*Spoilers for season 3 of The Good Place and season 4 of Crazy Ex Girlfriend ahead, as well as for year 40 of my life.
Last year I turned 40. Last week I got my first (and only?) tattoo. In two days I’ll get my first and definitely only hysterectomy.
It’s a time of change, as all times are, I guess. But I feel in a way like I’m at an (almost?) mid-life peak from which I can see all that’s come before and all that’s (maybe, perhaps) expected to come after.
Needing this hysterectomy right now, at this year, feels like an illustration that’s almost too on the nose (as Rebecca said in Crazy Ex Girlfriend.) Physically I’m removing something that’s also been moving on emotionally.

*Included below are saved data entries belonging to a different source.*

-- ==== Sys2Proof/Certificates/Slice0/Terms.lean ====
section
/-!
DEFINITION. The terms in which the statements of `Obligations.lean` are written: what a step leaves unchanged, results
in the words of the spec's tables, trap entry, and the conditions under which an instruction runs.
-/

set_option Elab.async false

namespace Sys2Proof.Machine

/-! ### What is left unchanged -/

/-- A hart without what every retirement at its level may change: the PC, `ei`, the wait and the debug marks. -/
def Hart.sans (sup : Bool) (h : Hart) : Hart :=
  if sup then { h with sup := { h.sup with pc := 0, wait := none } }
  else { h with pc := 0, ei := 0, wait := none, bpExempt := false, stepDue := false, stepArm := false }

/-- The step from `s` to `t` changes nothing but what the erasers hide: `eh` in the hart that runs, `eo` in the other
harts of its gang, `eg` in its gang, `es` in the rest of the device. Other gangs are untouched. -/
structure Frame (eh eo : Hart → Hart) (eg : Gang → Gang) (es : State → State) (s t : State) : Prop where
  me : eh (t.me.sans s.atS) = eh (s.me.sans s.atS)
  mates : ∀ r, r ≠ s.cur.rank → eo (t.myGang.harts[r]) = eo (s.myGang.harts[r])
  gang : eg { t.myGang with harts := Vector.replicate 4 Hart.init } = eg { s.myGang with harts := Vector.replicate 4 Hart.init }
  others : ∀ u, u ≠ s.cur.gang → t.gang? u = s.gang? u
  device : es { t with gangs := [] } = es { s with gangs := [] }

/-- Nothing is hidden. -/
def hideNone {α : Type} (x : α) : α := x
/-- A hart without the scalar registers of its level, the fills that a write supersedes, and the flags. -/
def Hart.sansG (sup : Bool) (h : Hart) : Hart :=
  if sup then { h with sup := { h.sup with g := Vector.replicate 32 0 } }
  else { h with g := Vector.replicate 32 0, fillG := [], fcsr := 0 }

/-- A write of one register; `_` discards. -/
def oneReg (d : GOp) (v : Word) : Fin 32 → Option Word := fun r => if d = some r then some v else none
/-- The instruction wrote the scalar registers that `val` names, raised the flags `fl` (at U), and retired with control
at `pc`; memory is then `mem`, and nothing else changed but what `eh` hides in the hart, `eo` in its mates, `eg` in its
gang and `es` in the device. -/
structure RegsStep (eh eo : Hart → Hart) (eg : Gang → Gang) (es : State → State) (s t : State)
    (val : Fin 32 → Option Word) (fl : Flags) (pc : Word) (mem : Loc → Byte) : Prop where
  dest : ∀ r, t.rg (some r) = (val r).getD (s.rg (some r))
  pc : t.pcv = pc
  ei : s.atS = false → t.me.ei = 0
  flags : t.me.fcsr = if s.atS then s.me.fcsr else s.me.fcsr ||| fl
  level : t.atS = s.atS
  frame : Frame (fun h => eh (h.sansG s.atS)) eo eg es s t
  memory : ∀ l, t.byteAt l = mem l
/-- One register written, nothing hidden, and every byte of memory as before. -/
def RegStep (s t : State) (d : GOp) (v : Word) (fl : Flags) (pc : Word) : Prop :=
  RegsStep hideNone hideNone hideNone hideNone s t (oneReg d v) fl pc s.byteAt
/-- The instruction retired; memory is then `mem`, and nothing else changed but what the erasers hide. -/
structure StepBut (eh eo : Hart → Hart) (eg : Gang → Gang) (es : State → State) (s t : State) (mem : Loc → Byte) : Prop where
  pc : t.pcv = s.pcv + 8
  ei : s.atS = false → t.me.ei = 0
  level : t.atS = s.atS
  frame : Frame eh eo eg es s t
  memory : ∀ l, t.byteAt l = mem l

/-! ### Scalar results -/

/-- The order of Table 7-6 on two words. -/
def condIs (c : Cond) (a b : Word) : Bool :=
  match c with
  | .eq => decide (a = b) | .ne => decide (a ≠ b)
  | .lt => decide (a.toInt < b.toInt) | .ge => decide (b.toInt ≤ a.toInt)
  | .ltu => decide (a.toNat < b.toNat) | .geu => decide (b.toNat ≤ a.toNat)

/-- The smaller (or larger) word, signed or unsigned. -/
def pickWord (larger unsigned : Bool) (a b : Word) : Word :=
  let le : Bool := if unsigned then decide (a.toNat ≤ b.toNat) else decide (a.toInt ≤ b.toInt)
  if le != larger then a else b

My baby-making days are past, really and truly, close that door/cervix and move on. In fact, all the whirling identities I’ve tried so far are laid out in a line behind me, all the potentials in front of me. It’s dizzying and I feel like I’ve got a bit of vertigo. Crazy Ex Girlfriend illustrated this, too, in song – as it so often aptly does. In “Eleven O’Clock” Rebecca sees all her previous identities rotating around her in the form of her old outfits (they’re in the shape of a clock, why not be on the nose, after all?)
It’s not 11:00 necessarily for me – maybe more like 4:00 p.m., half way through the day, perhaps? But in any case, I can see my own outfits this way, too. There is my old crazy flashy Star Trek shirt I wore all through college, my wedding dress, my work slacks, my stained button-down’s I wore while nursing. There are more recent yoga pants and botanical prints and my t-shirt which states proudly “Basic Birch.”

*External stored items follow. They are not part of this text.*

/-- The translation of an element's place, or none. -/
def VPlace.pins : VPlace → List Pin
  | .gen _ q => [q]
  | .sp _ => []
/-- The elements of a list, one list for each element group of 32 that has some (R40). -/
def groupsOf (es : List Nat) : List (List Nat) :=
  ((List.range 4).map fun g => es.filter fun e => e / 32 == g).filter fun l => l != []
/-- The commit-buffer entries of an ordered vector operation: one for each element group, under the next numbers (R40,
R233). -/
def State.entriesOf (s : State) (x : MemX) (at_ : Nat → VPlace) (el : Nat → OrdElem) (fill : Fill) : List Entry :=
  (groupsOf (s.todo x)).mapIdx fun k es =>
    { num := s.nextEntry + k, p := s.myGang.p, job := s.myGang.job, tree := (x.t == .tt) && s.myJob.spawnKey.isSome,
      ticket := s.myGang.index * s.myGang.hn + s.cur.rank.val, h := s.cur, core := s.myGang.core, place := 0,
      elems := es.map el, fill := fill, pins := ((s.todo x).map fun e => (at_ e).pins).flatten.dedup, vec := true,
      acq := acquires x.ord, empties := acquires x.ord && x.scope != .hart }
/-- An ordered vector operation that has no right and finds room in the commit buffer (R39, R40). -/
structure Buffers (s : State) (x : MemX) : Prop where
  ordered : x.t ≠ .no
  right : ∀ b, s.hasRight s.myJob (s.ticket s.cur) b = false
  room : s.commitUsed s.myGang.core + (groupsOf (s.todo x)).length ≤ 1024
/-- The operation went to the commit buffer and performed nothing. -/
structure VecBuffered (s t : State) (x : MemX) (at_ : Nat → VPlace) (el : Nat → OrdElem) (fill : Fill) : Prop where
  entries : t.entries = s.entries ++ s.entriesOf x at_ el fill
  next : t.nextEntry = s.nextEntry + (groupsOf (s.todo x)).length
/-- The device without the commit buffer. -/
def State.sansEntries (s : State) : State := { s with entries := [], nextEntry := 0 }

/-! ### Tokens -/

/-- A hart without its tokens. -/
def Hart.sansTokens (h : Hart) : Hart :=
  { h with tk := Vector.replicate 8 Token.empty, sup := { h.sup with tk := Vector.replicate 8 Token.empty } }
/-- Token tk of the user hart, or of the supervisor thread (`own`), became x, and no other token changed. -/
def TokenSet (s t : State) (own : Bool) (tk : Fin 8) (x : Token) : Prop :=
  (∀ k : Fin 8, t.me.tk[k] = if own = false ∧ k = tk then x else s.me.tk[k]) ∧
  ∀ k : Fin 8, t.me.sup.tk[k] = if own = true ∧ k = tk then x else s.me.sup.tk[k]
/-- A probe of the n bytes at `a` lies on the one page that `l` maps. -/
structure OnePage (s : State) (a n : Nat) (l : Leaf) : Prop where
  walk : s.walk s.myGang.p s.myVf a = .ok l
  some : 0 < n
  space : a + n ≤ 2 ^ 56
  page : a + n ≤ l.pin.va + l.pin.size

/-! ### Streams -/

/-- A stream record whose fields are legal (R235). -/
structure StreamRecord (q : List Word) : Prop where
  q0 : bits (nth q 0) 63 56 = 0
  q2 : bits (nth q 2) 63 48 = 0
  q3 : bits (nth q 3) 63 7 = 0 ∧ bit (nth q 3) 5 = false
  sx : ¬ (bit (nth q 3) 6 = true ∧ bit (nth q 3) 4 = true)
/-- Element k of a stream is reached through its token (R235, R237), at a place. -/
def State.streamAt (s : State) (t : Stream) (wr : Bool) (k : Nat) (l : Loc) (pin : Pin) : Prop :=
  (s.me.tk[t.tk]).elemCheck t.tk wr (t.addr k) t.bytes = .ok (l, pin)
/-- The elements that every one of some streams has left, at most `vl` (R237). -/
def State.stripOf (s : State) (ps : List (Fin 8)) : Nat :=
  ps.foldl (fun n k => min n (bits s.me.str[k].q2 47 0 - s.me.str[k].pos)) s.me.vl
/-- The streams of `ps` are those bound to a source, each once; they are load streams with valid tokens. -/
structure Pops (s : State) (srcs : List VsOp) (ps : List (Fin 8)) : Prop where
  which : ∀ k : Fin 8, k ∈ ps ↔ s.me.str[k].bound = true ∧ ∃ r : Fin 60, VsOp.vec r ∈ srcs ∧ r.val = k.val + 40
  once : ps.Nodup
  loads : ∀ k ∈ ps, bit s.me.str[k].q3 0 = false
  tokens : ∀ k ∈ ps, (s.me.tk[s.me.str[k].tk]).st = .valid
/-- Element POS + n of a stream lies outside its token's range. -/
def State.rangeEnd (s : State) (t : Stream) (n : Nat) : Prop :=
  ∃ x, x.c = .tkrange ∧ (s.me.tk[t.tk]).elemCheck t.tk false (t.addr (t.pos + n)) t.bytes = .error x
/-- Strips of n elements can be popped (R237): each stream delivers its elements up to the count of all, or up to the end of
its token's range, and n is the least of these lengths; element e of stream k lies at `at_ k e`. -/
structure Strips (s : State) (ps : List (Fin 8)) (n : Nat) (at_ : Fin 8 → Nat → Loc) : Prop where
  some : n ≠ 0
  reads : ∀ k ∈ ps, ∃ m, n ≤ m ∧ m ≤ s.stripOf ps ∧
    (∀ e, e < m → (∃ pin, s.streamAt s.me.str[k] false (s.me.str[k].pos + e) (at_ k e) pin) ∧
      (at_ k e).kind ≠ .io ∧ s.readPoison (at_ k e) s.me.str[k].bytes = false) ∧
    (m = s.stripOf ps ∨ s.rangeEnd s.me.str[k] m)
  length : n = s.stripOf ps ∨ ∃ k ∈ ps, s.rangeEnd s.me.str[k] n
/-- The state in which n elements of each stream are delivered to its register and `vl` is n (R237). -/
def State.delivered (s : State) (ps : List (Fin 8)) (n : Nat) (at_ : Fin 8 → Nat → Loc) : State :=
  s.modMe fun h =>
    { h with
      vl := n
      str := Vector.ofFn fun k => if k ∈ ps then { h.str[k] with pos := h.str[k].pos + n } else h.str[k]
      v := Vector.ofFn fun r => match ps.find? fun k => r.val == k.val + 40 with
        | none => h.v[r]
        | some k => { h.v[r] with
            el := Vector.ofFn fun e => if e.val < n then
                (if h.str[k].bytes = 4 then extendN 4 (bit h.str[k].q3 6) (numAt s.byteAt (at_ k e.val) 4)
                 else word (numAt s.byteAt (at_ k e.val) 8))
              else h.v[r].el[e]
            vln := max h.v[r].vln n
            dirty := true } }
/-- The register instructions of opcodes 0x30 to 0x38 that write a vector: sources, and the row. -/
inductive RowOp (s : State) : Instr → List VsOp → VRow → Prop where
  | element i q d srcs ok f u (h : ElementOp s i q d srcs ok f) (ht : Tagged s srcs u) (hu : ok u = true) :
      RowOp s i srcs
        { d := d, last := some (vaLast q.p), tag := u, put := s.under q fun e => (f u e fun k => s.vel (srcs.getD k .zero) e).1,
          fl := s.flagsOn q fun e => (f u e fun k => s.vel (srcs.getD k .zero) e).2, mask := none }
  | move i srcs r (h : MoveOp s i srcs r) : RowOp s i srcs r
  | signal i srcs r (h : SignalOp s i srcs r) : RowOp s i srcs r
  | permute i srcs r (h : PermuteOp s i srcs r) : RowOp s i srcs r
  | reduce i srcs r (h : ReduceOp s i srcs r) : RowOp s i srcs r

These are all me but not all of me. They are my lobster shells I’ve loved and moved on from to one degree or another. And now I am 40, and I’m going forwards into a day with hours I can’t remember and a life where many of my choices have already been made. Who and what will I be after this? Can I change? Should I change? Sometimes the confusion feels like Eleanor from The Good Place. When she doesn’t know who she is, she throws Janet’s realm into chaos by rapidly changing from person to person to person in a panic.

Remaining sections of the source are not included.